Please transcribe exactly, and only, the lines of the data below between the line holding "def Layout.launch : Layout" and the line holding "desk : Desk", inclusive.

§ **GIVEN DATA**:

* * *

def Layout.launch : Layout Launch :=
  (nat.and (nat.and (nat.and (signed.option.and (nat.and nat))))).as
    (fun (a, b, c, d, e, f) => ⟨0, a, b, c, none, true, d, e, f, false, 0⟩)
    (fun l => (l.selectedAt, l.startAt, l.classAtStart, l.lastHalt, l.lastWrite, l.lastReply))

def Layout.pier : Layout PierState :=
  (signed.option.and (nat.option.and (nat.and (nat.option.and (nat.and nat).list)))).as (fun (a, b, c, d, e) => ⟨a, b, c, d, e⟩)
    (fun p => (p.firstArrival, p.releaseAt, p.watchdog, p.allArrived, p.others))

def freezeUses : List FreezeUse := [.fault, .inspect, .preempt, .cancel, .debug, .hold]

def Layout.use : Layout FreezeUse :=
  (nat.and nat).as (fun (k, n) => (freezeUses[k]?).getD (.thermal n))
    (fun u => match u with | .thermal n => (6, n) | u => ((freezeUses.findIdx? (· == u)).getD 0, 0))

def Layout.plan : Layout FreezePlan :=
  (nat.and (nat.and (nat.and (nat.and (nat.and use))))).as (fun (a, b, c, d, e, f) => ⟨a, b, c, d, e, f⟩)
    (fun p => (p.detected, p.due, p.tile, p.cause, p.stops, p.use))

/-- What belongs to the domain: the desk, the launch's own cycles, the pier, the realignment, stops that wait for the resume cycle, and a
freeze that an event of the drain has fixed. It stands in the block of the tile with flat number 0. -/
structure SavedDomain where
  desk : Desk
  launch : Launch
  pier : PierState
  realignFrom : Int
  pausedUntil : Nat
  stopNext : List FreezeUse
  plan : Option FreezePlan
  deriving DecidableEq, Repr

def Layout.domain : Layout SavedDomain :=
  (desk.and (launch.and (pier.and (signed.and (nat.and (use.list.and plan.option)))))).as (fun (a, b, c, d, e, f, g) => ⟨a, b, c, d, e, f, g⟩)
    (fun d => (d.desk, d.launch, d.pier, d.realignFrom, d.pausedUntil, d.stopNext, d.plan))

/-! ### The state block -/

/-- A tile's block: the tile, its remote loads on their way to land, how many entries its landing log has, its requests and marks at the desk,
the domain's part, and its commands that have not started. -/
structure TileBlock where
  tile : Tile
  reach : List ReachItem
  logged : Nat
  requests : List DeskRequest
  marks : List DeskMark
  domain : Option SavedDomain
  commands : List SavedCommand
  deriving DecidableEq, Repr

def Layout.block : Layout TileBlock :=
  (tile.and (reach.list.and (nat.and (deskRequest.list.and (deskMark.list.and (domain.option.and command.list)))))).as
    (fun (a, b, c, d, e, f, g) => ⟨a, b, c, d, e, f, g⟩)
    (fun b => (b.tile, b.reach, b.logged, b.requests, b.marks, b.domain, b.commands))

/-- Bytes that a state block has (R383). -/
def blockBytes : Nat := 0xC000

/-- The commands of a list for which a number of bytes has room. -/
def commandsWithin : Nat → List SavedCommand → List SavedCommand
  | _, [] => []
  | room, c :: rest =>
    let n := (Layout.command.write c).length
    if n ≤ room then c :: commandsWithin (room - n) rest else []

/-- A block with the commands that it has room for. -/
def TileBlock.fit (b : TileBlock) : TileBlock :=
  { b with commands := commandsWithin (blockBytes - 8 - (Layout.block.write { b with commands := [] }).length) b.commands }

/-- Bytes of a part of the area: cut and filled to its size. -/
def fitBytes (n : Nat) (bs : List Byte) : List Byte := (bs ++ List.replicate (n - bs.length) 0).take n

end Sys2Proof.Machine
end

* * *

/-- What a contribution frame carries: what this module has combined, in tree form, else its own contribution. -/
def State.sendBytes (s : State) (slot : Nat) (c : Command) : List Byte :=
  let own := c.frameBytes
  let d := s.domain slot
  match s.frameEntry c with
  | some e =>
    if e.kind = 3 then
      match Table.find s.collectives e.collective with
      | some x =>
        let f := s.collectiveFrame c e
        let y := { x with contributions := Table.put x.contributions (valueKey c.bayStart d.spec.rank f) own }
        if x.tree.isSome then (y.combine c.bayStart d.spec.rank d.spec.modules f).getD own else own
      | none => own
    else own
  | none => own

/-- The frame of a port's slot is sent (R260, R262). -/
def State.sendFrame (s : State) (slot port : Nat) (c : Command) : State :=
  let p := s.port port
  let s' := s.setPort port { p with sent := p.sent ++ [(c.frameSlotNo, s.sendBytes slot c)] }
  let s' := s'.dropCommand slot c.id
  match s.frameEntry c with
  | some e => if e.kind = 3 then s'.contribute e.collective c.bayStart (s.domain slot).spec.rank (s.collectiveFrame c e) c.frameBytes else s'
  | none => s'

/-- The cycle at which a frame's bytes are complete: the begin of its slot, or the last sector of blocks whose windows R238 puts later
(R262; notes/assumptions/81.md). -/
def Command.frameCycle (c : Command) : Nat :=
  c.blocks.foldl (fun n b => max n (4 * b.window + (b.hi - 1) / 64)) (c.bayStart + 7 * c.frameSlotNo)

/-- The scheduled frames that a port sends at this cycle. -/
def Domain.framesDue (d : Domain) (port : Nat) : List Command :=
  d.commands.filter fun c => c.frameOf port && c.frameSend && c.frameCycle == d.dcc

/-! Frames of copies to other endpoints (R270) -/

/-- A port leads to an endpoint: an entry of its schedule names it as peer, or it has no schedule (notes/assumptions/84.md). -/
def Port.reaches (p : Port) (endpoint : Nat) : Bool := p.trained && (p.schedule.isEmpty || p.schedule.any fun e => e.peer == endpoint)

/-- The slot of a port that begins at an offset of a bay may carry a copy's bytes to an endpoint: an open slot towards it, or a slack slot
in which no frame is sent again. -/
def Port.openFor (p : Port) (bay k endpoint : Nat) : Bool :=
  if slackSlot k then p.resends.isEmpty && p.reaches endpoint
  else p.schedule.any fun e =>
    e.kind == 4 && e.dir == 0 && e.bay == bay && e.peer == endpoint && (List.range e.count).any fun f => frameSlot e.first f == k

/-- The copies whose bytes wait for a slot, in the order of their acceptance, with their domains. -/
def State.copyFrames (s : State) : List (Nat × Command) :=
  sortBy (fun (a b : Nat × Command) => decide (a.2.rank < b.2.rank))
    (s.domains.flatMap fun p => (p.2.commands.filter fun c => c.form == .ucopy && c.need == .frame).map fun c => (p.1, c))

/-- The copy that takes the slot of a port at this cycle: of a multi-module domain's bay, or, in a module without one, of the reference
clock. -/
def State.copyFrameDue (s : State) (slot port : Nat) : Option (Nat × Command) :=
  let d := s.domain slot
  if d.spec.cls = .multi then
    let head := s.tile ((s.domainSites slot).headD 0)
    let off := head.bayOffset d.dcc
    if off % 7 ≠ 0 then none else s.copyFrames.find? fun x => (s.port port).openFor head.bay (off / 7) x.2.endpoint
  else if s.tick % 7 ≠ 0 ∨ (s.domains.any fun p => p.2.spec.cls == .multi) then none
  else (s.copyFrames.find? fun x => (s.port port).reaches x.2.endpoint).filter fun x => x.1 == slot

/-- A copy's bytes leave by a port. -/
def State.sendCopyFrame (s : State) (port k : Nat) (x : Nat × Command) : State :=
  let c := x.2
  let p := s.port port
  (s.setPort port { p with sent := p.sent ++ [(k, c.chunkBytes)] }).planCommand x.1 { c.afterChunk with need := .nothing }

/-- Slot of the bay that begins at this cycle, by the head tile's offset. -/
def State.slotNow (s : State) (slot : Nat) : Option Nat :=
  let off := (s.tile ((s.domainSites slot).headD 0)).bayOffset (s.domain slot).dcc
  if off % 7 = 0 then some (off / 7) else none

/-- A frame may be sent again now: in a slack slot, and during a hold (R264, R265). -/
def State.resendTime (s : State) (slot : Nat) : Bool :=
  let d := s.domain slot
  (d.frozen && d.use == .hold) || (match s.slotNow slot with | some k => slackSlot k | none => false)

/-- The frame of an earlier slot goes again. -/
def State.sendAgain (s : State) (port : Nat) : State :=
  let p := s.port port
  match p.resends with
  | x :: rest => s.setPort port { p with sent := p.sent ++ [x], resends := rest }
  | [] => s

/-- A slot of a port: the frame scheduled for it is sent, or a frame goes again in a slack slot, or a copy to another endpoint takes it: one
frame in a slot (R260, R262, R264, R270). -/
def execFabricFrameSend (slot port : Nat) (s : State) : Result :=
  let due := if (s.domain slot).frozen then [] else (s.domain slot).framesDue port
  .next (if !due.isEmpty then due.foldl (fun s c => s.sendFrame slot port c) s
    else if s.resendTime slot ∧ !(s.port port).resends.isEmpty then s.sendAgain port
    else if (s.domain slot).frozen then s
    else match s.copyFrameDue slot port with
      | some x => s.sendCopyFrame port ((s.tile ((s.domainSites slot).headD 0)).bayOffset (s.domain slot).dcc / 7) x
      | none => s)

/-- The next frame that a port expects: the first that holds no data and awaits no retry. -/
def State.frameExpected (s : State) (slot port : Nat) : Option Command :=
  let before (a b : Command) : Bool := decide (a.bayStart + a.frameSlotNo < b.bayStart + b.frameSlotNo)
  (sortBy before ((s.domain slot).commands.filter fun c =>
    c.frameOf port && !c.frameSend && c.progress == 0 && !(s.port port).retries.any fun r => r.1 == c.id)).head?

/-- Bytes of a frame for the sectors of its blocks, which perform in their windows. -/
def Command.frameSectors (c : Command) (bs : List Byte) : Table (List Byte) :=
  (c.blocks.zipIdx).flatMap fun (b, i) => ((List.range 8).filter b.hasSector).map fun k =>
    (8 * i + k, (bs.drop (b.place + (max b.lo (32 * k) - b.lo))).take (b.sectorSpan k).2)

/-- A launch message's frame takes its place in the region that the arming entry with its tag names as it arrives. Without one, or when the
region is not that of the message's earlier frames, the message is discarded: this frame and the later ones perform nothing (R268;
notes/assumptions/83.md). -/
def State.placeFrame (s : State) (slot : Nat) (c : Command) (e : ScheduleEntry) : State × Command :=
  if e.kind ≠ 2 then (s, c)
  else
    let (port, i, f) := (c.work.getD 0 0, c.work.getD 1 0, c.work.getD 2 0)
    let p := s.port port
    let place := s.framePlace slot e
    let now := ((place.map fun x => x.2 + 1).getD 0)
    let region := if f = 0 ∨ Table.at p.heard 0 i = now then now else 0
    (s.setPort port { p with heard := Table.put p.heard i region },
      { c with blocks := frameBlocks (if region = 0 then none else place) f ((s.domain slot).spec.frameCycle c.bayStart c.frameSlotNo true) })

* * *

§ **EXERCISE ANSWER**:
def Layout.launch : Layout Launch :=
  (nat.and (nat.and (nat.and (signed.option.and (nat.and nat))))).as
    (fun (a, b, c, d, e, f) => ⟨0, a, b, c, none, true, d, e, f, false, 0⟩)
    (fun l => (l.selectedAt, l.startAt, l.classAtStart, l.lastHalt, l.lastWrite, l.lastReply))

def Layout.pier : Layout PierState :=
  (signed.option.and (nat.option.and (nat.and (nat.option.and (nat.and nat).list)))).as (fun (a, b, c, d, e) => ⟨a, b, c, d, e⟩)
    (fun p => (p.firstArrival, p.releaseAt, p.watchdog, p.allArrived, p.others))

def freezeUses : List FreezeUse := [.fault, .inspect, .preempt, .cancel, .debug, .hold]

def Layout.use : Layout FreezeUse :=
  (nat.and nat).as (fun (k, n) => (freezeUses[k]?).getD (.thermal n))
    (fun u => match u with | .thermal n => (6, n) | u => ((freezeUses.findIdx? (· == u)).getD 0, 0))

def Layout.plan : Layout FreezePlan :=
  (nat.and (nat.and (nat.and (nat.and (nat.and use))))).as (fun (a, b, c, d, e, f) => ⟨a, b, c, d, e, f⟩)
    (fun p => (p.detected, p.due, p.tile, p.cause, p.stops, p.use))

/-- What belongs to the domain: the desk, the launch's own cycles, the pier, the realignment, stops that wait for the resume cycle, and a
freeze that an event of the drain has fixed. It stands in the block of the tile with flat number 0. -/
structure SavedDomain where
  desk : Desk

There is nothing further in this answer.